**WORK TO BE COMPLETED:** Take the entries that follow and return exactly the lines from the one holding "BitVec.ofNat 64 ((if" through the one holding "if i = 0 then", both included. Nothing else is needed.

Stored items
/-- What a scalar core does at an instruction of RV64IMC or Zicsr but for its stores to memory (R147). -/
def rvScalar (i : RvInstr) (cycle : Nat) (g : GCore) (r : Role) (load : Nat → Nat → Word) (x : Scalar) : Scalar :=
  let id := 2 * g.toNat + roleNo r
  let seq := x.pc + i.len.setWidth 64
  match i.op with
  | .lui rd imm => (x.next seq).wx rd imm
  | .auipc rd imm => (x.next seq).wx rd (x.pc + imm)
  | .jal rd imm => (x.next (x.pc + imm)).wx rd seq
  | .jalr rd rs1 imm => (x.next ((x.rx rs1 + imm) &&& ~~~1)).wx rd seq
  | .branch c a b imm => x.next (if rvTaken c (x.rx a) (x.rx b) then x.pc + imm else seq)
  | .load m rd rs1 imm =>
    let a := x.rx rs1 + imm
    match outside a (rvBytes m) with
    | some v => x.except 5 v
    | none => (x.next seq).wx rd (rvExtend m (load a.toNat (rvBytes m)))
  | .store m rs1 _ imm =>
    match outside (x.rx rs1 + imm) (rvBytes m) with
    | some v => x.except 7 v
    | none => x.next seq
  | .alui o rd rs1 imm => (x.next seq).wx rd (rvAlu o (x.rx rs1) imm)
  | .alu o rd rs1 rs2 => (x.next seq).wx rd (rvAlu o (x.rx rs1) (x.rx rs2))
  | .csr o rd rs1 n => rvCsr o rd n (x.rx rs1) (o == .rw || rs1 != 0) (csrWord (csrF3 o) n rs1 rd) seq cycle id x
  | .csri o rd imm n =>
    rvCsr o rd n (imm.setWidth 64) (o == .rw || imm != 0) (csrWord (csrF3 o ||| 4) n imm rd) seq cycle id x
  | .fence => x.next seq
  | .ecall => x.except 11 0
  | .ebreak => x.except 3 x.pc
  | .mret => x.mret.next (x.csrAt 0x341)
  | .wfi => x
  | .illegal w =>
    if i.len = 0 then x.except 1 (if x.pc.toNat = 0x3FFE then 0x4000 else x.pc) else x.except 2 (w.setWidth 64)

/-- What an instruction of RV64IMC stores: cells of memory (R147). -/
def rvStores (i : RvInstr) (g : GCore) (r : Role) (x : Scalar) : List (Nat × Byte) :=
  match i.op with
  | .store m rs1 rs2 imm =>
    let a := x.rx rs1 + imm
    if (outside a (rvBytes m)).isSome then [] else cellsOf (dataBase g r + a.toNat) (rvBytes m) (x.rx rs2).toNat
  | _ => []

/-- RV64IMC_INSTRUCTION (R147); a length of 0 stands for a fetch outside the instruction store. -/
def execRv64imcInstruction (i : RvInstr) (s : State) : Out' :=
  match s.who with
  | .scalar g r =>
    let load (a n : Nat) : Word := wordOfBytes (s.memBytes (dataBase g r + a) n)
    .next ((s.poke (rvStores i g r s.sx)).modSx (rvScalar i s.cycle g r load))
  | _ => .fault .wrongAgent

/-! ### The Xfltile instructions -/

/-- An Xfltile instruction (R148): illegal in the core to which the table does not assign it. Its request reaches the tile
table in a cc in which no entry has changed, where compute threads come first (R140). -/
def tileOp (role : Option Role) (i : Instr) (body : GCore → Role → State → State) (s : State) : Out' :=
  match s.who with
  | .scalar g r =>
    if role.all (fun x => x == r) then .next (body g r (advanceTo s (s.core g.toNat).tileFrom))
    else .next (s.modSx fun x => x.except 2 (((encodeTile i).getD 0).setWidth 64))
  | _ => .fault .wrongAgent

/-- An Xfltile instruction completes with a value in rd. -/
def tileRet (rd : BitVec 5) (v : Word) (s : State) : State := s.modSx fun x => (x.next (x.pc + 4)).wx rd v

/-- A command is accepted (R150): PEND rises, and the job is pushed. -/
def tilePush (g : GCore) (t : TReg) (state : BitVec 2) (clear : Bool) (j : FillJob) (s : State) : State :=
  let e := s.tile g.toNat t
  (s.setTile g.toNat t { e with state := state, fault := e.fault && !clear, pend := e.pend + 1 }).modCore g.toNat fun c =>
    { c with eng := { c.eng with fills := c.eng.fills ++ [j] } }
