-- ==== Sys2Proof/Machine/Registers.lean ====
section
/-! DEFINITION. Configuration space (R438, R439): what a write does to each register, what a read returns, the reset of a
tenant (R440), and the replacement of a key (R442). -/

namespace Sys2Proof.Machine

/-! ### Fields -/

/-- The bits [hi:lo] of a dword, all 1. -/
def onesAt (hi lo : Nat) : Word := BitVec.ofNat 64 ((2 ^ (hi + 1 - lo) - 1) * 2 ^ lo)

/-- The bits of a register that a write stores, and those that a write of 1 clears. -/
structure RegBits where
  rw : Word := 0
  w1c : Word := 0
  deriving DecidableEq, Repr

/-- The fields of a tenant's block by offset (R250, R361, R398, R439). -/
def tenantBits (off : Nat) : RegBits :=
  if off = 0x000 then { rw := 3 }
  else if off = 0x008 then { rw := onesAt 51 20 ||| 1 }
  else if off = 0x010 then { rw := onesAt 55 0 }
  else if off = 0x018 then { rw := onesAt 51 19 }
  else if off = 0x020 then { rw := onesAt 3 0 }
  else if off = 0x030 then { w1c := onesAt 7 0 }
  else if 0x100 ≤ off && off < 0x200 then { rw := onesAt 51 16 ||| (if off % 16 = 0 then 1 else 0) }
  else if off = 0x200 then { rw := onesAt 51 8 }
  else if off = 0x208 then { rw := onesAt 32 32 ||| onesAt 4 0, w1c := onesAt 33 33 }
  else if off = 0x220 then { rw := onesAt 31 0 }
  else if off = 0x300 then { rw := onesAt 47 30 ||| onesAt 7 0 }
  else if off = 0x308 then { rw := onesAt 47 12 }
  else if 0x1000 ≤ off && off < 0x1400 then { rw := if off % 16 = 0 then onesAt 63 16 ||| 1 else onesAt 31 0 }
  else {}

/-- The fields of a die's block by offset (R78, R330, R361). -/
def dieBits (off : Nat) : RegBits :=
  if off < 0x400 then
    (match off % 64 with
    | 0 => { rw := onesAt 47 16 ||| onesAt 3 2 ||| 1 }
    | 8 => { rw := onesAt 51 16 }
    | 16 => { rw := onesAt 51 7 }
    | 24 => { rw := onesAt 51 0 }
    | 32 => { w1c := 7 }
    | _ => {})
  else if 0x2000 ≤ off && off < 0x2200 then
    (match off % 32 with
    | 0 => { rw := onesAt 47 7 }
    | 8 => { rw := onesAt 39 0 }
    | 16 => { w1c := onesAt 63 63 }
    | _ => {})
  else if 0x3000 ≤ off && off < 0x3200 then { rw := onesAt 31 0 }
  else {}

/-- The fields of the module's block by offset (R398, R445, R477, R479). -/
def moduleBits (ports off : Nat) : RegBits :=
  if off = 0x000 then { rw := onesAt 31 0 }
  else if off = 0x010 then { rw := onesAt 9 0 }
  else if 0x100 ≤ off && off < 0x200 then
    { rw := if off % 16 = 0 then onesAt 49 30 ||| 3 else onesAt 49 30 ||| onesAt 15 0 }
  else if 0x200 ≤ off && off < 0x200 + 8 * ports then { w1c := onesAt 47 0 }
  else {}

/-- The fields of the register at an address of configuration space; none where no register is (R438). -/
def regBits (p : Part) (a : Nat) : RegBits :=
  if a % 8 ≠ 0 then {}
  else if 0x4000000000000 ≤ a && a < 0x4000000000000 + 16 * 0x100000 then tenantBits (a % 0x100000)
  else if 0x5000000000000 ≤ a && a < 0x5000000000000 + p.dies * 0x1000000 then dieBits (a % 0x1000000)
  else if 0x6000000000000 ≤ a && a < 0x6000001000000 then moduleBits p.ports (a - 0x6000000000000)
  else {}

/-- A write as the fields of a register take it. -/
def RegBits.write (b : RegBits) (old v : Word) : Word := (old &&& ~~~(b.rw ||| (b.w1c &&& v))) ||| (v &&& b.rw)

/-- A field whose write stores another value than the written one: LOG2N above 16 (R250), CAP outside 200–720 (R479). -/
def limitReg (a : Nat) (v : Word) : Word :=
  if a = modReg 0x10 then BitVec.ofNat 64 (max 200 (min 720 v.toNat))
  else if 0x4000000000000 ≤ a && a < 0x4000001000000 && a % 0x100000 == 0x208 && decide (16 < fld v 4 0) then setFld v 4 0 16
  else v

/-- A register takes a write field by field. -/
def storeReg (s : State) (a : Nat) (v : Word) : State :=
  let b := regBits s.part a
  if b = {} then s else s.setCfg a (limitReg a (b.write (s.cfgAt a) v))

/-- HALTLOG takes a write: any 1 in its count clears the count (R439). -/
def writeHaltlog (s : State) (t : TenantNo) (v : Word) : State :=
  let a := tenReg t 0x28
  if fld v 63 48 = 0 then s else s.setCfg a (setFld (s.cfgAt a) 63 48 0)

/-! ### Keys -/

/-- A line lies under a key slot of a tenant. -/
def underKey (s : State) (t : TenantNo) (slot line : Nat) : Bool :=
  match tget none s.coh.lineKey line with
  | some (k, _) => k == t.toNat * 16 + slot
  | none => false

/-- A key slot takes a fresh key (R442): every cached line of the tenant and slot is discarded. -/
def newKey (s : State) (t : TenantNo) (slot : Nat) : State :=
  let k := t.toNat * 16 + slot
  let gone (line : Nat) : Bool := underKey s t slot line
  let s := dropLines s fun l => gone l || (viewLines s l).any gone
  let pub (p : Pub) : Pub := { p with cells := p.cells.filter fun c => !gone (lineOf c.1) }
  let wait (p : PubWait) : PubWait := { p with cells := p.cells.filter fun c => !gone (lineOf c.1) }
  let core (c : Core) : Core := { c with
    ph := { c.ph with unpub := c.ph.unpub.filter (fun e => !gone (lineOf e.1)), l2 := c.ph.l2.filter fun l => !gone l }
    cache := { c.cache with icache := c.cache.icache.filter fun e => !gone (lineOf e.1) } }
  { s with
    cores := s.cores.map fun e => (e.1, core e.2)
    coh := { s.coh with
      keyGen := tset 0 s.coh.keyGen k (tget 0 s.coh.keyGen k + 1)
      pubs := s.coh.pubs.map pub
      waiting := s.coh.waiting.map wait
      copies := s.coh.copies.filter fun e => !gone (e.1 / 4096)
      slices := s.coh.slices.filter fun e => !gone (e.1 / 4096)
      sliceHome := s.coh.sliceHome.filter fun x => !gone (x / 4096)
      owned := s.coh.owned.filter fun e => !gone e.1
      mirror := s.coh.mirror.filter fun l => !gone l } }

/-- KEY_GEN (R442): a write of GEN to KEYCTLt with a slot. -/
def execKeyGen (t : TenantNo) (slot : BitVec 4) (s : State) : Out' :=
  .next (newKey (s.setCfg (tenReg t 0x20) (slot.setWidth 64)) t slot.toNat)

/-! ### The reset of a tenant -/

/-- The contexts of tenant t on core g, in slots, parked and saved. -/
def tenantCtxs (s : State) (g : Nat) (t : TenantNo) : List Ctx :=
  ((coreCtxs s g) ++ (s.core g).parked.map (·.ctx) ++ (tget [] (s.core g).saved t.toNat).map (·.2)).filter fun c => c.tenant == t

/-- The jobs that a context has pushed and no queue has accepted: timeline and number. -/
def pushedJobs (c : Ctx) : List (Nat × Nat) :=
  c.iss.outs.filterMap fun o => if o.trap.isNone then (pushTl o.i).map fun tl => (tl, o.src.job) else none

/-- Core g loses the tenant's contexts and the commands that have not started, which count as done (R440). -/
def stopCore (t : TenantNo) (s : State) (g : Nat) : State :=
  let pushed := (tenantCtxs s g t).flatMap pushedJobs
  let copies := ((s.core g).eng.cq.filter fun j => j.tenant == t && !j.started).map fun j => (0, j.job)
  let colls := (s.fl.colls.filter fun j => j.g.toNat == g && j.tenant == t && !j.started).map fun j => (2, j.job)
  let press := ((s.die (dieOf g)).press.filter fun j => j.g.toNat == g && j.tenant == t).map fun j => (3, j.job)
  let mine := fun (k : Slot) => (s.ctx (BitVec.ofNat 12 g) k).any fun c => c.tenant == t
  let s1 := (pushed ++ copies ++ colls ++ press).foldl (fun s j => jobDone s g j.1 j.2) s
  let s2 := (cancelM s1 g 0 fun u => u == t).1
  let s3 := s2.modCore g fun c => { c with
    parked := c.parked.filter fun p => p.ctx.tenant != t
    saved := tdel c.saved t.toNat
    log := c.log.filter fun m => m.tenant != t
    mail := c.mail.filter fun m => m.tenant != t
    cache := { c.cache with tlb := c.cache.tlb.filter fun e => e.tenant != t }
    eng := { c.eng with
      cq := c.eng.cq.filter fun j => j.tenant != t || j.started
      fills := if c.tenant = some t then [] else c.eng.fills
      portJobs := if c.tenant = some t then [] else c.eng.portJobs
      sfuQ := c.eng.sfuQ.filter fun r => !mine r.k
      sfuRun := c.eng.sfuRun.filter fun r => !mine r.1.k }
    regs := if c.tenant = some t then c.regs.stopScalars else c.regs }
  { s3 with
    ctxs := s3.ctxs.filter fun e => !(e.1 / 16 == g && e.2.any fun c => c.tenant == t)
    binds := tset none s3.binds (g * 16 + t.toNat) none
    fl := { s3.fl with colls := s3.fl.colls.filter fun j => !(j.g.toNat == g && j.tenant == t && !j.started) } }

/-- A die loses what it holds of the tenant (R440, R261). -/
def stopDie (t : TenantNo) (s : State) (d : Nat) : State :=
  let ended (r : RopeJob) : Bool := (s.ctx r.g r.k).isNone
  s.modDie d fun x => { x with
    igq := x.igq.filter fun e => e.1 / 64 != t.toNat
    ropes := x.ropes.filter fun r => !ended r
    press := x.press.filter fun j => j.tenant != t
    verdicts := x.verdicts.filter fun v => v.tenant != t }

/-- The parts of TENCTLt.RESET that wait for nothing (R440). -/
def stopTenant (s : State) (t : TenantNo) : State :=
  let gs := (tkeys s.cores ++ (tkeys s.ctxs).map (· / 16) ++ ((tkeys s.binds).filter fun k => k % 16 == t.toNat).map (· / 16)).eraseDups
  let s1 := gs.foldl (stopCore t) s
  let s2 := (upTo s.part.dies).foldl (stopDie t) s1
  { s2 with
    clusters := s2.clusters.map fun e => (e.1, { e.2 with tlb := e.2.tlb.filter fun x => x.tenant != t })
    launches := s2.launches.filter fun l => l.tenant != t
    cfg := tset none s2.cfg (lqCons t) (some (s2.cfgAt (lqProd t)))
    fl := { s2.fl with
      mesh := s2.fl.mesh.filter fun m => m.tenant != t
      arrivals := s2.fl.arrivals.filter fun a => a.tenant != t
      invs := s2.fl.invs.filter fun i => i.tenant != t
      conds := s2.fl.conds.filter fun r => r.tenant != t } }

/-- A job of the tenant is running in an engine (R440). -/
def jobsRun (s : State) (t : TenantNo) : Bool :=
  (s.cores.any fun e =>
    (e.2.regs.mq.cmds.any fun j => j.tenant == t) || (e.2.tenant == some t && (e.2.regs.mq.run || e.2.regs.mq.gone != [])) ||
      e.2.eng.cq.any fun j => j.tenant == t) ||
  (s.clusters.any fun e => e.2.rows.any fun r => r.tenant == t) || (s.fl.colls.any fun j => j.tenant == t) ||
  s.dies.any fun e => e.2.walk.any fun w => w.job.tenant == t

/-- A core forgets the tenant (R434, R440). -/
def forgetCore (t : TenantNo) (g : Nat) (c : Core) : Core :=
  let _ := g
  let c := { c with blocks := tdel c.blocks t.toNat, lastRan := tdel c.lastRan t.toNat }
  if c.tenant = some t then
    { c with regs := {}, tenant := none, leaving := false, ph := { c.ph with unpub := [], l2 := [] } }
  else c

/-- The tenant's core blocks are discarded on every core (R440). -/
def forgetTenant (s : State) (t : TenantNo) : State :=
  let gs := (s.cores.filter fun e => e.2.tenant == some t).map (·.1)
  { s with
    cores := s.cores.map fun e => (e.1, forgetCore t e.1 e.2)
    mem := s.mem.filter fun c => !gs.any fun g => coreLocal g c.1 }

/-- TENCTLt.RESET (R440): what can end at once ends; once no engine job of the tenant runs, its core blocks go and the
write is complete. -/
def resetTenant (s : State) (t : TenantNo) : State :=
  let s1 := stopTenant s t
  if jobsRun s1 t then s1 else forgetTenant s1 t

/-- TENANT_RESET (R440). -/
def execTenantReset (t : TenantNo) (s : State) : Out' := .next (resetTenant s t)

/-! ### Writes -/

/-- The offset of a format window's register (R438). -/
def fwOff : FwReg → Nat
  | .cfg => 0
  | .vbase => 8
  | .sbase => 16
  | .scbase => 24
  | .stat => 32

/-- A line of the decoded view of format window n of die d. -/
def windowLine (s : State) (d n line : Nat) : Bool :=
  match placeOf s.part (line * 128) with
  | .view e => e == d && viewWindow s d (line * 128) == some n
  | _ => false

/-- A register of format window n of die d is written: every cached line of its decoded view is discarded first (R81). -/
def writeWindow (s : State) (d n off : Nat) (v : Word) : State := storeReg (dropLines s (windowLine s d n)) (dieReg d (64 * n + off)) v

/-- FW_REGISTER_WRITE (R78, R81): a register of a format window is written. -/
def execFwRegisterWrite (d : DieNo) (n : BitVec 4) (r : FwReg) (v : Word) (s : State) : Out' :=
  .next (writeWindow s d.toNat n.toNat (fwOff r) v)

/-- A write to the block of tenant t. -/
def writeTenant (s : State) (t : TenantNo) (off : Nat) (v : Word) : State :=
  let a := tenReg t off
  if off = 0 then (if bit v 2 then resetTenant (storeReg s a v) t else storeReg s a v)
  else if off = 0x20 then (if bit v 63 then newKey (storeReg s a v) t (fld v 3 0) else storeReg s a v)
  else if off = 0x28 then writeHaltlog s t v
  else if off = 0x210 then (match execLqprodWrite t v s with | .next s' => s' | _ => s)
  else storeReg s a v

/-- A host write to an address of configuration space (R438). -/
def writeConfig (s : State) (a : Nat) (v : Word) : State :=
  if 0x4000000000000 ≤ a && a < 0x4000000000000 + 16 * 0x100000 then
    writeTenant s (BitVec.ofNat 4 (a / 0x100000)) (a % 0x100000) v
  else if 0x5000000000000 ≤ a && a < 0x5000000000000 + s.part.dies * 0x1000000 && 0x2000 ≤ a % 0x1000000 &&
      a % 0x1000000 < 0x2200 && a % 32 == 24 then
    (prCancel s ((a - 0x5000000000000) / 0x1000000) (BitVec.ofNat 4 (a % 0x1000000 / 32)) (zext 56 v)).1
  else if 0x5000000000000 ≤ a && a < 0x5000000000000 + s.part.dies * 0x1000000 && a % 0x1000000 < 0x400 then
    writeWindow s ((a - 0x5000000000000) / 0x1000000) (a % 0x1000000 / 64) (a % 64) v
  else storeReg s a v

/-- The boot has stopped: the physical function exposes only BOOTSTAT and DOE (R481). -/
def bootStopped (s : State) : Bool := fld (s.cfgAt (modReg 0x28)) 7 0 != 0

/-- CONFIG_REGISTER_WRITE (R438): the host writes a configuration register. -/
def execConfigRegisterWrite (addr : Nat) (v : Word) (s : State) : Out' :=
  .next (if bootStopped s then s else writeConfig s addr v)

/-! ### Reads -/

/-- LLTSTATd (R450). -/
def lltstat (s : State) (d : Nat) : Word :=
  let x := s.die d
  BitVec.ofNat 64 ((if x.lostRgn = [] then 0 else 2 ^ 63) + x.lostRgn.length * 2 ^ 32 + x.lost.length)

/-- Entry e of a die's lost-line table (R450). -/
def lltEntry (s : State) (d e : Nat) : Word :=
  match (s.die d).lost[e]? with
  | some l => BitVec.ofNat 64 (2 ^ 63 + l.cause.toNat * 2 ^ 60 + l.line * 128)
  | none => 0

/-- Dword i of region record r of a die (R452). -/
def regionRecord (s : State) (d r i : Nat) : Word :=
  match (s.die d).lostRgn[r]? with
  | none => 0
  | some e =>
    if i = 0 then BitVec.ofNat 64 (2 ^ 63 + e.1 % 2 ^ 36 * 2 ^ 16)
    else if i ≤ 8 then e.2.extractLsb' (64 * (i - 1)) 64
    else 0

/-- A host read of configuration space (R438): registers that are held elsewhere, write-only bits as 0, and zero where no
register is. -/
def readConfig (s : State) (a : Nat) : Word :=
  if a % 8 ≠ 0 then 0
  else if bootStopped s && a ≠ modReg 0x28 then 0
  else if 0x5000000000000 ≤ a && a < 0x5000000000000 + s.part.dies * 0x1000000 then
    let d := (a - 0x5000000000000) / 0x1000000
    let off := a % 0x1000000
    if off = 0x1000 then lltstat s d
    else if 0x10000 ≤ off && off < 0x18000 then lltEntry s d ((off - 0x10000) / 8)
    else if 0x20000 ≤ off && off < 0x40000 then regionRecord s d ((off - 0x20000) / 128) (off % 128 / 8)
    else s.cfgAt a
  else s.cfgAt a

end Sys2Proof.Machine
end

**REPLY:**
  BitVec.ofNat 64 ((if x.lostRgn = [] then 0 else 2 ^ 63) + x.lostRgn.length * 2 ^ 32 + x.lost.length)

/-- Entry e of a die's lost-line table (R450). -/
def lltEntry (s : State) (d e : Nat) : Word :=
  match (s.die d).lost[e]? with
  | some l => BitVec.ofNat 64 (2 ^ 63 + l.cause.toNat * 2 ^ 60 + l.line * 128)
  | none => 0

/-- Dword i of region record r of a die (R452). -/
def regionRecord (s : State) (d r i : Nat) : Word :=
  match (s.die d).lostRgn[r]? with
  | none => 0
  | some e =>
    if i = 0 then BitVec.ofNat 64 (2 ^ 63 + e.1 % 2 ^ 36 * 2 ^ 16)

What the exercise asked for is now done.